Where is Mom living? How far is THAT from the marital home?

Did mom drink when you were together? Obviously she drank at least occasionally 6 years ago. How long have you been married?
 

jamessmith

Junior Member
And what is your work schedule?

What was mom's work schedule when she was employed?

How far away did you move from the marital home?

Where is Mom living? How far is THAT from the marital home?
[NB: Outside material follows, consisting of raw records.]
/-- No ANS within rtx_to: the message again with rtx set on the other route, or, after the last attempt, the wait of R199 (R233). -/
def execRtxTimeout (seq : Nat) (s : State) : Host.Outcome State Fault Refusal :=
  .next (match s.qe.tx.find? (fun m => m.seq = seq) with
    | none => s
    | some m =>
      if m.phase ≠ .sent || s.mt < m.since + 250 * usTicks * s.fld F.STF_CFG_rtx_to then s
      else if m.rtx < s.fld F.STF_CFG_rtx_max then
        let m1 : TxMsg := { m with rtx := m.rtx + 1 }
        ((s.onTx seq (fun x => { x with rtx := x.rtx + 1 })).count F.STF_CNT_RTX_rtx).txSend m1 (decide (m1.rtx % 2 = 1))
      else s.onTx seq (fun x => { x with phase := .last, since := s.mt }))

/-! ## Site roll call (R235, R236) -/

/-- HELLO on each UP site port: the first after UP, then every period while hello_en = 1 (R235). -/
def execHelloSend (s : State) : Host.Outcome State Fault Refusal :=
  .next (allPorts.foldl (fun t p =>
    if t.isManager && t.siteUp p && (t.is F.STF_CTRL_hello_en || !(t.sport p).greeted) then
      (t.onPort p (fun k => { k with greeted := true })).queueFrame p
        { src := t.nodeId, hops := 1, body := .hello t.nodeId t.serial p (t.fld F.STF_STATUS_post_src) } none
    else t) s)

/-- A neighbour's HELLO stored (R235); its post number is this one's: STF_DUP_NODE (R226). -/
def State.helloTake (s : State) (p node serial nport : Nat) : State :=
  if !s.siteUp p then s
  else if s.postNo ≠ 0 && node / 16 = s.postNo then ((s.count F.STF_CNT_DROP_dup).setFld F.STF_STATUS_dup_node 1).stfFault 0x0503
  else
    let same := s.is (F.STF_PORTn_NBR_valid p) && s.fld (F.STF_PORTn_NBR_node p) = node && s.fld (F.STF_PORTn_NBR_port p) = nport
    let s1 := s.onPort p (fun k => { k with helloAt := s.mt })
    if same then s1
    else
      let s2 := ((s1.setFld (F.STF_PORTn_NBR_node p) node).setFld (F.STF_PORTn_NBR_port p) nport).setFld (F.STF_PORTn_NBR_valid p) 1
      (s2.siteEntry 1 p node serial nport [] []).evtStf

/-- A HELLO frame (R235). -/
def execHello (p : Nat) (f : Frame) (s : State) : Host.Outcome State Fault Refusal :=
  .next (match f.body with
    | .hello node serial nport _ => s.arrive p f (fun t => t.helloTake p node serial nport)
    | _ => s)

/-- A neighbour entry without HELLO for age periods is cleared (R235). -/
def execNeighbourAge (p : Nat) (s : State) : Host.Outcome State Fault Refusal :=
  .next (if (s.sport p).helloAt + s.fld F.STF_SITE_CFG_age * s.fld F.STF_SITE_CFG_hello_period * (100 * msTicks) ≤ s.mt then s.nbrClear p else s)

/-- A program's entry in queue 0x000A: PROBE or ASSIGN_POST along its route (R236; the entry's layout is the model's: kind, route_len, route, serial,
post). -/
def execStfRequest (s : State) : Host.Outcome State Fault Refusal :=
  .next (if !s.isManager then s
    else
      let r := s.blockTake 0x000A
      match r.1 with
      | none => r.2
      | some l =>
        let route := routeOf (u l 2 2) (min 8 (u l 1 1))
        let go := fun (b : Body) => (r.2.onStf (fun k => { k with probes := k.probes ++ [⟨route, u l 4 8, s.mt⟩] })).sendRoute { body := b } route
        if u l 0 1 = 5 then go .probe
        else if u l 0 1 = 10 then go (.assignPost (u l 4 8) (u l 12 2))
        else r.2)

/-- PROBE_ANS along the path back (R236). -/
def State.probeAnswer (s : State) (p : Nat) (f : Frame) : State :=
  let b := Body.probeAns s.nodeId s.serial (s.fld F.SYS_ROLE_role) (s.fld F.STF_STATUS_post_src)
    (allPorts.map (fun n => s.word (Reg.STF_PORT0_NBR + 4 * n)))
  s.sendRoute { dst := f.src, body := b } (backPath p f)

/-- A PROBE at the end of its route (R236). -/
def execProbe (p : Nat) (f : Frame) (s : State) : Host.Outcome State Fault Refusal :=
  .next (if f.body = .probe then s.arrive p f (fun t => t.probeAnswer p f) else s)

/-- A PROBE_ANS: its result to queue 0x0009 (R236). -/
def execProbeAns (p : Nat) (f : Frame) (s : State) : Host.Outcome State Fault Refusal :=
  .next (match f.body with
    | .probeAns node serial role src nbrs => s.arrive p f (fun t =>
      match t.stf.probes.find? (fun q => q.route = backPath p f) with
      | some q => (t.onStf (fun k => { k with probes := k.probes.erase q })).siteEntry 2 p node serial (role + 4 * src) q.route nbrs
      | none => t)
    | _ => s)

/-- No answer to the oldest PROBE or ASSIGN_POST in 2 ms (R236). -/
def execProbeTimeout (s : State) : Host.Outcome State Fault Refusal :=
  .next (match s.stf.probes with
    | q :: rest =>
      if q.since + 2 * msTicks ≤ s.mt then (s.onStf (fun k => { k with probes := rest })).siteEntry 3 (q.route.headD 0) 0 q.serial 0 q.route []
      else s
    | [] => s)

/-- ASSIGN_POST at a Manager (R236, Table STF-11). -/
def execAssignPost (p : Nat) (f : Frame) (s : State) : Host.Outcome State Fault Refusal :=
  .next (match f.body with
    | .assignPost serial post => s.arrive p f (fun t =>
      if !t.isManager then t
      else if t.postNo ≠ 0 then t.setFld F.STF_STATUS_post_refused 1
      else if t.is F.STF_CTRL_assign_ok && serial = t.serial && 1 ≤ post && post ≤ 4095 then (t.takePost post 2).probeAnswer p f
      else t)
    | _ => s)

/-- A write to STF_NODE (R225). -/
def execPostWrite (who : Init) (v : Word) (s : State) : Host.Outcome State Fault Refusal := .next (s.port who Reg.STF_NODE (fun t => t.wrNode v))

/-- A write of rt_clear (Table STF-14). -/
def execRtClear (who : Init) (v : Word) (s : State) : Host.Outcome State Fault Refusal := .next (s.port who Reg.STF_CTRL (fun t => t.wrStfCtrl v))

/-! ## Post roll call (R237 to R239) -/

/-- A sweep at one of the moments of R237. -/
def execSweepStart (s : State) : Host.Outcome State Fault Refusal := .next s.sweepStart

/-- A write of sweep_now (R237). -/
def execSweepNow (who : Init) (v : Word) (s : State) : Host.Outcome State Fault Refusal := .next (s.port who Reg.STF_CTRL (fun t => t.wrStfCtrl v))

/-- The flags of ROLL_ANS (Table STF-6). -/
def State.rollFlags (s : State) : Nat :=
  bit s.inHold + 2 * s.fld F.CPU_STATUS_sfc_running + 4 * bit (s.is F.SAF_PARAM_STATUS_valid) + 8 * s.fld F.SYS_POST_STATUS_lockout_any +
    16 * (allPorts.filter s.postUp).foldl (fun a p => a + 2 ^ p) 0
Did mom drink when you were together? Obviously she drank at least occasionally 6 years ago. How long have you been married?
She worked 7-4:30. I worked 7-6pm.

I moved less than 1 mile away. She moved about 13 miles away(she moved first, leaving me with rent to pay under lease).

She drank alot before we met. She stopped for the most part while we were married, but started again when we agreed to slpit up.
 

jamessmith

Junior Member
Frankly I think you've got a more than reasonable chance at 50/50 (which often does not mean a 50/50 timeshare - bear this in mind) but most courts are very reluctant to do a 70/30 without having a darn good reason for doing so.

Because you cannot prove kiddo was ever endangered while she was drinking (and had she been sober and started again, or what?) it's likely that you will not be able to use this against her to any useful degree.

Also you were still together until this year - the matter of Mom not taking kiddo to appointments before that unlikely to be a factor either since you effectively condoned it during that time.
I was planning on putting 50/50 legal, and 70/30 physical. When she does get her act together, I am willing to work with her on custody. I have been helping her through all of this even with all the stress she put me through. I have even been taking her to some of her classes.
 

Proserpina

Senior Member
I was planning on putting 50/50 legal, and 70/30 physical. When she does get her act together, I am willing to work with her on custody. I have been helping her through all of this even with all the stress she put me through. I have even been taking her to some of her classes.
How are you defining "getting her act together"?